Why It’s Revolutionary for Africa

  1. Correcting Data Injustice
    According to Fatumo et al., Africa contributes less than 3% of the genomic data used to train global AI health models, despite being home to the world’s greatest human genetic diversity, as emphasized by Gurdasani and colleagues.
  2. Enabling Homegrown Precision Medicine
    Rotimi and Adeyemo argue that drugs and diagnostics developed based on European or North American genomes often underperform in African populations, underscoring the need for region-specific data.
  3. Meeting Global Regulatory Shifts
    Regulators like the U.S. FDA are pushing for greater diversity in clinical trials, raising the demand for African biospecimens.
  4. Unlocking Non-Communicable Diseases and Infectious Disease Research
    With the rise of cardiovascular disease, cancer, and diabetes alongside endemic infections, biobanks can power multi-omics studies (microbiome, metabolome, transcriptome) that reveal disease mechanisms unique to African populations.

Investment and Partnership are Key

The readiness is there. But to scale-up hospital-based biobanks, key investments are needed:

  • Cold-chain storage, digital temperature monitoring systems, and power backup systems
  • Digital Laboratory Information Management Systems (LIMS)
  • Training for bioethics, legal, and laboratory staff
  • Sustainable financing models, including public-private partnerships and donor funding

“Biobanking could be Africa’s most powerful tool for equitable, locally led researchif supported with the right investments and governance.”

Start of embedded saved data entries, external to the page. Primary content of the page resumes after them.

/-- What RTI does: the CC byte decides whether it reads twelve bytes or three (R383). -/
theorem returnFromException_eq (s : State) :
    returnFromException s =
      let e := ccGet (s.read8 s.regs.s).1 .e
      let n := if e then 12 else 3
      let r := s.readBytes s.regs.s n
      { r.2 with regs :=
        if e then
          { cc := r.1.getD 0 0, a := r.1.getD 1 0, b := r.1.getD 2 0, dp := r.1.getD 3 0, x := pulledWord r.1 4,
            y := pulledWord r.1 6, u := pulledWord r.1 8, pc := pulledWord r.1 10, s := s.regs.s + 12 }
        else { s.regs with cc := r.1.getD 0 0, pc := pulledWord r.1 1, s := s.regs.s + 3 } } := by
  have hb : ∀ m, 0 < m → (s.readBytes s.regs.s m).1.getD 0 0 = (s.read8 s.regs.s).1 := by
    intro m hm
    rw [readBytes_getD hm]
    simp [State.readBytes]
  have h0 : ∀ M, 1 ≤ M → pullInto8 .s State.setCc s =
      pulling s s.regs.s 1 { s.regs with s := s.regs.s + BitVec.ofNat 16 1, cc := (s.readBytes s.regs.s M).1.getD 0 0 }
        s.nmiArmed := by
    intro M hM
    have := pullIf_byte_put (k := .s) (s := s) (a := s.regs.s) (n := 0) (n' := 1) (m := M) (g := s.regs)
      (arm := s.nmiArmed) true State.setCc (fun g => g.cc) (fun g v => { g with cc := v }) (fun _ _ => rfl)
      (fun _ => rfl) (fun _ _ => rfl) rfl hM (by simp)
    exact this
  unfold returnFromException
  dsimp only
  cases he : ccGet (s.read8 s.regs.s).1 .e with
  | true =>
    simp only [if_true]
    rw [h0 12 (by omega)]
    rw [if_pos (by
      change ccGet ((s.readBytes s.regs.s 12).1.getD 0 0) .e = true
      rw [hb 12 (by omega)]
      exact he)]
    generalize hM : (12 : Nat) = M
    unfold pullList
    dsimp only
    rw [show BitVec.getLsbD 0x7E#8 0 = false from rfl, show BitVec.getLsbD 0x7E#8 1 = true from rfl,
      show BitVec.getLsbD 0x7E#8 2 = true from rfl, show BitVec.getLsbD 0x7E#8 3 = true from rfl,
      show BitVec.getLsbD 0x7E#8 4 = true from rfl, show BitVec.getLsbD 0x7E#8 5 = true from rfl,
      show BitVec.getLsbD 0x7E#8 6 = true from rfl, show BitVec.getLsbD 0x7E#8 7 = false from rfl]
    simp only [show ∀ (f : State → State) (t : State), pullIf false f t = t from fun _ _ => rfl]
    rw [show ∀ t, pullInto16 .s State.setPc t = pullIf true (pullInto16 .s State.setPc) t from fun _ => rfl]
    rw [pullIf_byte_put true State.setA (fun g => g.a) (fun g v => { g with a := v }) (fun _ _ => rfl)
      (fun _ => rfl) (fun _ _ => rfl) (n := 1) (n' := 2) (m := M) rfl (by omega) rfl]
    rw [pullIf_byte_put true State.setB (fun g => g.b) (fun g v => { g with b := v }) (fun _ _ => rfl)
      (fun _ => rfl) (fun _ _ => rfl) (n := 2) (n' := 3) (m := M) rfl (by omega) rfl]
    rw [pullIf_byte_put true State.setDp (fun g => g.dp) (fun g v => { g with dp := v }) (fun _ _ => rfl)
      (fun _ => rfl) (fun _ _ => rfl) (n := 3) (n' := 4) (m := M) rfl (by omega) rfl]
    rw [pullIf_word_put true State.setX (fun g => g.x) (fun g v => { g with x := v }) (fun _ _ => rfl)
      (fun _ => rfl) (fun _ _ => rfl) (n := 4) (n' := 6) (m := M) rfl (by omega) rfl]
    rw [pullIf_word_put true State.setY (fun g => g.y) (fun g v => { g with y := v }) (fun _ _ => rfl)
      (fun _ => rfl) (fun _ _ => rfl) (n := 6) (n' := 8) (m := M) rfl (by omega) rfl]
    rw [pullIf_word_put true (Stack.loadOther .s) (fun g => g.u) (fun g v => { g with u := v }) (fun _ _ => rfl)
      (fun _ => rfl) (fun _ _ => rfl) (n := 8) (n' := 10) (m := M) rfl (by omega) rfl]
    rw [pullIf_word_put true State.setPc (fun g => g.pc) (fun g v => { g with pc := v }) (fun _ _ => rfl)
      (fun _ => rfl) (fun _ _ => rfl) (n := 10) (n' := 12) (m := M) rfl (by omega) rfl]
    subst hM
    exact pulling_eq s s.regs.s 12 _
  | false =>
    simp only [Bool.false_eq_true, if_false]
    rw [h0 3 (by omega)]
    rw [if_neg (by
      change ¬ ccGet ((s.readBytes s.regs.s 3).1.getD 0 0) .e = true
      rw [hb 3 (by omega), he]
      exact Bool.false_ne_true)]
    generalize hM : (3 : Nat) = M
    rw [show ∀ t, pullInto16 .s State.setPc t = pullIf true (pullInto16 .s State.setPc) t from fun _ => rfl]
    rw [pullIf_word_put true State.setPc (fun g => g.pc) (fun g v => { g with pc := v }) (fun _ _ => rfl)
      (fun _ => rfl) (fun _ _ => rfl) (n := 1) (n' := 3) (m := M) rfl (by omega) rfl]
    subst hM
    exact pulling_eq s s.regs.s 3 _

/-- Taking an interrupt whose frame faults nowhere: the frame of the registers with E set for the event, then the masks
and the vector (R380 to R382, R431 to R433). -/
theorem takeException_eq {e : Event} {s : State}
    (hw : s.Writable (pushWrites s.regs.s
      ((if e.entire then entireFrame else shortFrame) { s.regs with cc := withE e.entire s.regs.cc }))) :
    takeException e s =
      .ok (vectorTo e (pushed .s { s with regs := { s.regs with cc := withE e.entire s.regs.cc } }
        ((if e.entire then entireFrame else shortFrame) { s.regs with cc := withE e.entire s.regs.cc }))) := by
  have h : s.setFlag .e e.entire = { s with regs := { s.regs with cc := withE e.entire s.regs.cc } } := by
    rw [← ccSet_e]
    rfl
  unfold takeException
  dsimp only
  rw [h]
  cases he : e.entire with
  | true =>
    simp only [he, if_true] at hw ⊢
    rw [pushEntire_eq hw, Access.ok_andThen]
  | false =>
    simp only [he, Bool.false_eq_true, if_false] at hw ⊢
    rw [pushShort_eq hw, Access.ok_andThen]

Africa can Lead, if Africa Banks on itself

Biobanking is not just a scientific or health initiative. It’s a matter of data justice, medical sovereignty, and innovation equity. Kenya and Uganda’s effort to build biobanks from leftover samples is as much about cost-effectiveness as it is, or even more about visionary thinking.  If supported, hospital-based biobanks using leftover samples could become Africa’s most powerful tool for equitable, homegrown scientific advancement.